I am a member of the CLIP Lab at UMIACS, and I also frequent the CNL Lab.

My current advisors are Philip Resnik and Amy Weinberg.

My previous advisor is Lisa Hellerstein, back when I was a computer science graduate student at Polytechnic University, Brooklyn, NY (now part of NYU).

 

 

Top | Recent Publications | Teaching | Academic Activities | Other activities | Bottom

 

 

Recent Papers and Publications

 

David Chiang, Yuval Marton and Philip Resnik. “Online Large-Margin Training of Syntactic and Structural Translation Features”. Conference on Empirical Methods in Natural Language Processing (EMNLP 2008). October 25-27, 2008. Waikiki, Honolulu, Hawaii. Accepted. Full paper.

 

Minimum-error-rate training (MERT) is a bottleneck for current development in statistical machine translation because it is limited in the number of weights it can reliably optimize. Building on the work of Watanabe et al., we explore the use of the MIRA algorithm of Crammer et al. as an alternative to MERT.

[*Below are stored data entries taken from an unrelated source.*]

/-- Each stored byte that reaches the next word is fetched there. -/
theorem fetchWord_afterStore_stored {k : Nat} {b : Byte} (hl : bs.length ≤ 4096) (hb : bs[k]? = some b) :
    (s.indexed k % 4096 = (s.pc.toNat + 2) % 4096 → (s.afterStore bs).fetchWord.toNat / 256 = b.toNat) ∧
    (s.indexed k % 4096 = (s.pc.toNat + 3) % 4096 → (s.afterStore bs).fetchWord.toNat % 256 = b.toNat) := by
  obtain ⟨hhi, hlo⟩ := fetchWord_afterStore s bs
  refine ⟨fun h => ?_, fun h => ?_⟩
  · rw [hhi, s.advance.memRead_storeAtIndex bs hl hb h]
  · rw [hlo, s.advance.memRead_storeAtIndex bs hl hb h]

/-- A byte of the next word that is not stored to is fetched as it was. -/
theorem fetchWord_afterStore_kept :
    ((∀ k, k < bs.length → s.indexed k % 4096 ≠ (s.pc.toNat + 2) % 4096) →
      (s.afterStore bs).fetchWord.toNat / 256 = (s.memRead (s.pc.toNat + 2)).toNat) ∧
    ((∀ k, k < bs.length → s.indexed k % 4096 ≠ (s.pc.toNat + 3) % 4096) →
      (s.afterStore bs).fetchWord.toNat % 256 = (s.memRead (s.pc.toNat + 3)).toNat) := by
  obtain ⟨hhi, hlo⟩ := fetchWord_afterStore s bs
  refine ⟨fun h => ?_, fun h => ?_⟩
  · rw [hhi, s.advance.memRead_storeAtIndex_of_ne bs h]; rfl
  · rw [hlo, s.advance.memRead_storeAtIndex_of_ne bs h]; rfl

end

/-! ## The bytes stored: digits and registers (43_index_memory.md R173, R174) -/

theorem bcdDigits_map_toNat (b : Byte) :
    (bcdDigits b).map BitVec.toNat = [b.toNat / 100, b.toNat / 10 % 10, b.toNat % 10] := by
  have hlt := b.isLt
  simp only [bcdDigits, List.map_cons, List.map_nil, BitVec.toNat_ofNat, List.cons.injEq, and_true]
  omega

theorem regsUpTo_getElem? (s : State) {x k : RegIdx} (hk : k ≤ x) : (s.regsUpTo x)[k.val]? = some (s.reg k) := by
  have hlt : k.val < (s.regsUpTo x).length := by rw [regsUpTo_length]; exact Nat.lt_succ_of_le hk
  rw [List.getElem?_eq_getElem hlt, regsUpTo_get]

end Sys2Proof.Machine

open Sys2Proof Sys2Proof.Machine

/-- Settles O14: of memory an instruction outside the two reaches no byte. -/
theorem onlyTwoInstructionsWriteMemory : Obligations.OnlyTwoInstructionsWriteMemory :=
  fun i s _ h hbcd hblock a => (exec_onlyPlaces h).memRead_eq a (byte_notMem_writes _ i s hbcd hblock)

/-- Settles O39: both instructions store a short block at I, and the next fetch reads the memory that holds it. -/
theorem storeIsSeenByTheNextFetch : Obligations.StoreIsSeenByTheNextFetch := by
  intro x s hf
  refine ⟨fun hd => ⟨_, step_ldMemVx s hf hd, ?_⟩, fun hd => ⟨_, step_ldBVx s hf hd, ?_⟩⟩
  · have hlen := regsUpTo_length s x
    have hstored := fun (k : RegIdx) (hk : k ≤ x) =>
      fetchWord_afterStore_stored s _ (by omega) (regsUpTo_getElem? s hk)
    obtain ⟨hhi, hlo⟩ := fetchWord_afterStore_kept s (s.regsUpTo x)
    simp only [hlen, Nat.lt_succ_iff] at hhi hlo
    exact ⟨fun k hk => (hstored k hk).1, fun k hk => (hstored k hk).2, hhi, hlo⟩
  · refine ⟨fun k d hdigit => ?_, fetchWord_afterStore_kept s (bcdDigits (s.reg x))⟩
    rw [← bcdDigits_map_toNat, List.getElem?_map, Option.map_eq_some_iff] at hdigit
    obtain ⟨b, hb, rfl⟩ := hdigit
    exact fetchWord_afterStore_stored s _ (by simp [bcdDigits]) hb

end

section
/-! SUPPORT. The family of 30_encoding.md: two rows share a word only at CLS or RET and SYS, so the row that a word
selects gives its meaning; and for each format of R72 the fields and the encoder are inverse to each other. -/

namespace Sys2Proof

/-! ## Selecting a row (30_encoding.md R74, R75) -/

/-- Where the patterns of two rows agree on the bits both masks test, they are CLS or RET, which test every bit,
and SYS. -/
theorem eq_sys_of_patterns_agree : ∀ j k : Fin opcodeMap.length, j < k →
    opcodeMap[j].mask &&& opcodeMap[k].mask &&& (opcodeMap[j].pattern ^^^ opcodeMap[k].pattern) = 0 →
    k.val = 2 ∧ opcodeMap[j].mask = BitVec.allOnes 16 ∧
      (opcodeMap[j].pattern = 0x00E0 ∨ opcodeMap[j].pattern = 0x00EE) := by
  decide

/-- A word that selects a row and an earlier one is 0x00E0 or 0x00EE at row SYS. -/
theorem eq_sys_of_selects {j k : Nat} {r q : Row} {w : Word} (hjk : j < k) (hj : opcodeMap[j]? = some r)
    (hk : opcodeMap[k]? = some q) (hr : r.selects w = true) (hq : q.selects w = true) :
    k = 2 ∧ (w = 0x00E0 ∨ w = 0x00EE) := by
  obtain ⟨hjlt, rfl⟩ := List.getElem?_eq_some_iff.1 hj
  obtain ⟨hklt, rfl⟩ := List.getElem?_eq_some_iff.1 hk
  obtain ⟨hsys, hmask, hpattern⟩ := eq_sys_of_patterns_agree ⟨j, hjlt⟩ ⟨k, hklt⟩ hjk (patterns_agree hr hq)
  have hw : w &&& opcodeMap[j].mask = opcodeMap[j].pattern := beq_iff_eq.1 hr
  simp only [Fin.getElem_fin] at hmask hpattern
  rw [hmask, BitVec.and_allOnes] at hw
  exact ⟨hsys, hw ▸ hpattern⟩

section

variable {r : Row} {w : Word} (k : Nat)

/-- The row a word selects gives its meaning, except at the two words that CLS and RET take from SYS. -/
theorem decode_of_selects (hk : opcodeMap[k]? = some r) (hsys : k = 2 → w ≠ 0x00E0 ∧ w ≠ 0x00EE)
    (hw : r.selects w = true) : decode w = some (r.build w) := by
  obtain ⟨hlt, rfl⟩ := List.getElem?_eq_some_iff.1 hk
  refine List.findSome?_eq_some_iff.2 ⟨opcodeMap.take k, opcodeMap[k], opcodeMap.drop (k + 1), by simp,
    if_pos hw, fun q hq => if_neg fun hqw => ?_⟩
  obtain ⟨j, hj, rfl⟩ := List.mem_take_iff_getElem.1 hq
  obtain ⟨h2, hE⟩ := eq_sys_of_selects (by omega) (List.getElem?_eq_getElem _) hk hqw hw
  obtain ⟨hcls, hret⟩ := hsys h2
  exact hE.elim hcls hret

/-- `decode_of_selects` for the row written out, with its test as R74 writes it. -/
theorem decode_of_mask {p m : Word} {build : Word → Instr} (hk : opcodeMap[k]? = some ⟨p, m, build⟩)
    (hw : w &&& m = p) (hsys : k = 2 → w ≠ 0x00E0 ∧ w ≠ 0x00EE := by nofun) : decode w = some (build w) :=
  decode_of_selects k hk hsys (beq_iff_eq.2 hw)

end

/-! ## Decoding an encoded word, by format (30_encoding.md R71, R72)

`k` is the row's number; its operation digit is `c`, and `d` the fixed digits at the low end. -/

section

variable (k : Nat) {c d : Nat} {x y : RegIdx}

theorem decode_encAddr {nnn : Addr12} {f : Addr12 → Instr}
    (hk : opcodeMap[k]? = some ⟨BitVec.ofNat 16 (c * 4096), 0xF000#16, fun w => f (fieldNnn w)⟩)
    (hsys : k = 2 → encAddr c nnn ≠ 0x00E0 ∧ encAddr c nnn ≠ 0x00EE := by nofun) (hc : c < 16 := by decide) :
    decode (encAddr c nnn) = some (f nnn) := by
  have hw := toNat_encAddr c nnn hc
  have hlt := nnn.isLt
  have hnnn : fieldNnn (encAddr c nnn) = nnn := fieldNnn_eq (by omega)
  rw [decode_of_selects k hk hsys (by rw [selects_op _ c hc, decide_eq_true_eq]; omega)]
  simp only [hnnn]

theorem decode_encXkk {kk : Byte} {f : RegIdx → Byte → Instr}
    (hk : opcodeMap[k]? = some ⟨BitVec.ofNat 16 (c * 4096), 0xF000#16, fun w => f (fieldX w) (fieldKk w)⟩)
    (hk2 : k ≠ 2 := by decide) (hc : c < 16 := by decide) : decode (encXkk c x kk) = some (f x kk) := by
  have hw := toNat_encXkk c x kk hc
  have hlt := kk.isLt
  have hx : fieldX (encXkk c x kk) = x := fieldX_eq (by omega)
  have hkk : fieldKk (encXkk c x kk) = kk := fieldKk_eq (by omega)
  rw [decode_of_selects k hk (absurd · hk2) (by rw [selects_op _ c hc, decide_eq_true_eq]; omega)]
  simp only [hx, hkk]

theorem decode_encXyf {f : RegIdx → RegIdx → Instr}
    (hk : opcodeMap[k]? = some ⟨BitVec.ofNat 16 (c * 4096 + d), 0xF00F#16, fun w => f (fieldX w) (fieldY w)⟩)
    (hk2 : k ≠ 2 := by decide) (hc : c < 16 := by decide) (hd : d < 16 := by decide) :
    decode (encXyf c x y d) = some (f x y) := by
  have hw := toNat_encXyf c x y d hc hd
  have hx : fieldX (encXyf c x y d) = x := fieldX_eq (by omega)
  have hy : fieldY (encXyf c x y d) = y := fieldY_eq (by omega)
  rw [decode_of_selects k hk (absurd · hk2) (by rw [selects_opFn _ c d hc hd, decide_eq_true_eq]; omega)]
  simp only [hx, hy]

theorem decode_encXyn {n : Fin 16} {f : RegIdx → RegIdx → Fin 16 → Instr}
    (hk : opcodeMap[k]? =
      some ⟨BitVec.ofNat 16 (c * 4096), 0xF000#16, fun w => f (fieldX w) (fieldY w) (fieldN w)⟩)
    (hk2 : k ≠ 2 := by decide) (hc : c < 16 := by decide) : decode (encXyf c x y n.val) = some (f x y n) := by
  have hw := toNat_encXyf c x y n.val hc n.isLt
  have hx : fieldX (encXyf c x y n.val) = x := fieldX_eq (by omega)
  have hy : fieldY (encXyf c x y n.val) = y := fieldY_eq (by omega)
  have hn : fieldN (encXyf c x y n.val) = n := fieldN_eq (by omega)
  rw [decode_of_selects k hk (absurd · hk2) (by rw [selects_op _ c hc, decide_eq_true_eq]; omega)]
  simp only [hx, hy, hn]

theorem decode_encXff {f : RegIdx → Instr}
    (hk : opcodeMap[k]? = some ⟨BitVec.ofNat 16 (c * 4096 + d), 0xF0FF#16, fun w => f (fieldX w)⟩)
    (hk2 : k ≠ 2 := by decide) (hc : c < 16 := by decide) (hd : d < 256 := by decide) :
    decode (encXff c x d) = some (f x) := by
  have hw := toNat_encXff c x d hc hd
  have hx : fieldX (encXff c x d) = x := fieldX_eq (by omega)
  rw [decode_of_selects k hk (absurd · hk2) (by rw [selects_opByte _ c d hc hd, decide_eq_true_eq]; omega)]
  simp only [hx]

end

We first show that by parallel processing and exploiting more of the parse forest, we can obtain results using MIRA that match or surpass MERT in terms of both translation quality and computational cost. We then test the method on two classes of features that address deficiencies in the Hiero hierarchical phrase-based model: first, we simultaneously train a large number of Marton and Resnik’s soft syntactic constraints, and, second, we introduce a novel structural distortion model. In both cases we obtain significant improvements in translation performance. Optimizing them in combination, for a total of 56 feature weights, we improve performance by 2.6 BLEU on a subset of the NIST 2006 Arabic-English evaluation data.

 

Yuval Marton and Philip Resnik. “Soft Syntactic Constraints for Hierarchical Phrased-Based Translation”. The 46th Annual Meeting of the Association for Computational Linguistics (ACL) 2008.

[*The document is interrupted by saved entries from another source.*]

-- ==== Sys2Proof/Machine/State.lean ====
section
/-! DEFINITION. The state of the block and of the transport behind it (rules R10 to R33), the inputs that the agents of
rule R7 give it, the state after reset (rule R35), and the reasons a step can stop. -/

namespace Sys2Proof.Machine

/-- PH, the phase register, the block's only program counter (rule R26). -/
inductive Phase where
  | idle
  | flush
  | send
  | poll
  | read
  | check
deriving DecidableEq, Repr

/-- The sub-causes of rule R115, each with the kind of error it belongs to. -/
inductive Cause where
  /-- InvalidArgument: CMD is none of the four opcodes (START). -/
  | badOpcode
  /-- InvalidArgument: NID differs from NPOS (START of a MOVE). -/
  | lengthMismatch
  /-- InvalidArgument: the count is over the legal count of the command (START). -/
  | countRange
  /-- TransportError: the flush read failed (FLUSH). -/
  | flushFail
  /-- TransportError: the flush read was short (FLUSH). -/
  | flushShort
  /-- TransportError: the write failed (SEND). -/
  | writeFail
  /-- TransportError: the response read failed (READ). -/
  | readFail
  /-- Timeout: the sample differs from EXP and PCNT = TMO (POLL). -/
  | pollExpired
  /-- ProtocolError: the response read was short (READ). -/
  | shortRead
  /-- ProtocolError: a sync byte of the response is wrong (CHECK). -/
  | badSync
  /-- ProtocolError: the opcode echo of the response is wrong (CHECK). -/
  | badEcho
deriving DecidableEq, Repr

/-- The read-only registers of rule R10's table. -/
inductive ReadOnly where
  | status
  | err
  | esub
  | rkind
  | vbat
  | rcnt
  | rpos (i : Byte)
deriving DecidableEq, Repr

/-- A host write to one register (rules R11 to R18, R34). An 8-bit register, TMO and CTRL take a value of their width: a
wider one "cannot be presented" (rules R12, R15, `92_eei_decisions.md` D4). DUR and POS take a number of any size, which
the register masks (rules R14, R16). -/
inductive Write where
  | cmd (v : Byte)
  | nid (v : Byte)
  | npos (v : Byte)
  | dur (v : Nat)
  | tmo (v : Word)
  | id (i v : Byte)
  | pos (i : Byte) (v : Nat)
  | ctrl (start : Bool)
  | readOnly (r : ReadOnly)
deriving DecidableEq, Repr

/-- One move of one agent (rule R7), the input of one step. -/
inductive Move where
  /-- The host writes a register; a write of 1 to CTRL.START is the START of rule R91. -/
  | write (w : Write)
  /-- The host reads the register of this number (rule R34). -/
  | read (no : Nat)
  /-- The environment appends bytes to the tail of RXQ (rule R52). -/
  | arrive (bytes : List Byte)
  /-- The engine takes one step, in which the transport answers by this draw if it is asked. -/
  | engine (d : Draw)
  /-- The block is reset (rules R130 to R132). -/
  | reset
deriving DecidableEq, Repr

/-- The machine. The first four groups are the block's registers in the four classes of rule R10, the fifth is the
transport's state that rules name, the last is the model's own. -/
structure State where
  /-- CMD, register 0: the opcode of the command the next START runs (rule R11). -/
  cmd : Byte
  /-- NID, register 1: the number of valid ids (rule R12). -/
  nid : Byte
  /-- NPOS, register 2: the number of valid positions (rule R13). -/
  npos : Byte
  /-- DUR, register 3 (rule R14). -/
  dur : Half
  /-- TMO, register 4: the poll bound (rule R17). -/
  tmo : Word
  /-- ID[0..255], registers 256 + i (rule R15). -/
  ids : Vector Byte 256
  /-- POS[0..255], registers 512 + i (rule R16). -/
  poss : Vector Half 256
  /-- STATUS.BUSY, bit 0 of register 6 (rule R19). -/
  busy : Bool
  /-- STATUS.DONE, bit 1 of register 6 (rule R19). -/
  done : Bool
  /-- ERR, register 7 (rule R20). -/
  err : BitVec 3
  /-- ESUB, register 8 (rule R21). -/
  esub : BitVec 3
  /-- RKIND, register 9 (rule R22). -/
  rkind : BitVec 2
  /-- VBAT, register 10 (rule R23). -/
  vbat : Half
  /-- RCNT, register 11 (rule R24). -/
  rcnt : Byte
  /-- RPOS[0..255], registers 768 + i (rule R25). -/
  rpos : Vector Half 256
  /-- PH (rule R26). -/
  ph : Phase
  /-- TXBUF[0..256] (rule R27). -/
  txbuf : Vector Byte 257
  /-- TXLEN, the number of valid bytes in TXBUF (rule R27). -/
  txlen : BitVec 9
  /-- ECHO, the opcode of the request (rule R28). -/
  echo : Byte
  /-- NLAT, the count of the request (rule R28). -/
  nlat : Byte
  /-- EXP, the expected response length (rule R29). -/
  exp : BitVec 10
  /-- PCNT, the unsuccessful poll samples (rule R30). -/
  pcnt : Word
  /-- RXBUF, what READ read (rule R31). -/
  rxbuf : List Byte
  /-- RXQ, the transport's inbound buffer, head first (rule R32). -/
  rxq : List Byte
  /-- TXLOG, the bytes the transport has accepted since reset (rule R33). -/
  txlog : List Byte
  /-- The model's own: the moves still to come, in the order in which the agents take them (log entry 1). -/
  sched : List Move
  /-- The model's own: how many free draws have been used (log entry 2). -/
  draws : Nat
deriving DecidableEq, Repr

/-- The machine right after reset (rules R35, R130). RXQ and TXBUF are unspecified there (log entry 3). -/
def State.reset : State where
  cmd := 0
  nid := 0
  npos := 0
  dur := 0
  tmo := 0xFFFFFFFF
  ids := Vector.replicate 256 0
  poss := Vector.replicate 256 0
  busy := false
  done := false
  err := 0
  esub := 0
  rkind := 0
  vbat := 0
  rcnt := 0
  rpos := Vector.replicate 256 0
  ph := .idle
  txbuf := Vector.replicate 257 0
  txlen := 0
  echo := 0
  nlat := 0
  exp := 0
  pcnt := 0
  rxbuf := []
  rxq := []
  txlog := []
  sched := []
  draws := 0

/-- Why the machine stops with a fault. None of the errors of rule R110 is one: they end a command and the block goes on. -/
inductive Fault where
  /-- CHECK would read RXBUF beyond the bytes that READ stored. Raised by CHECK and by POSR in a state that rule R57 rules
  out (RXBUF shorter than EXP); no state that keeps `Safety.Inv` raises it. Safe: the machine stops where the spec gives
  no byte. -/
  | rxbufIndex
deriving DecidableEq, Repr

/-- Why an instruction has no meaning. -/
inductive Refusal where
  /-- No meaning has been written for the instruction of this mnemonic. Raised by no arm of `exec`. Safe. -/
  | notModelled (mnemonic : String)
deriving DecidableEq, Repr

end Sys2Proof.Machine
end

In adding syntax to statistical MT, there is a tradeoff between taking advantage of linguistic analysis, versus allowing the model to exploit linguistically unmotivated mappings learned from parallel training data. A number of previous efforts have tackled this tradeoff by starting with a commitment to linguistically motivated analyses and then finding appropriate ways to soften that commitment. We present an approach that explores the tradeoff from the other direction, starting with a context-free translation model learned directly from aligned parallel text, and then adding soft constituent-level constraints based on parses of the source language. We obtain substantial improvements in performance for translation from Chinese and Arabic to English.

 

Yuval Marton. “What Can we Learn about Language Processing and Representation from Word Contour Effects on Letter Order Perception and Word Recognition in Right and Left Visual Fields?” Qualifying paper (Ling895), Department of Linguistics, University of Maryland, May 2007. Manuscript.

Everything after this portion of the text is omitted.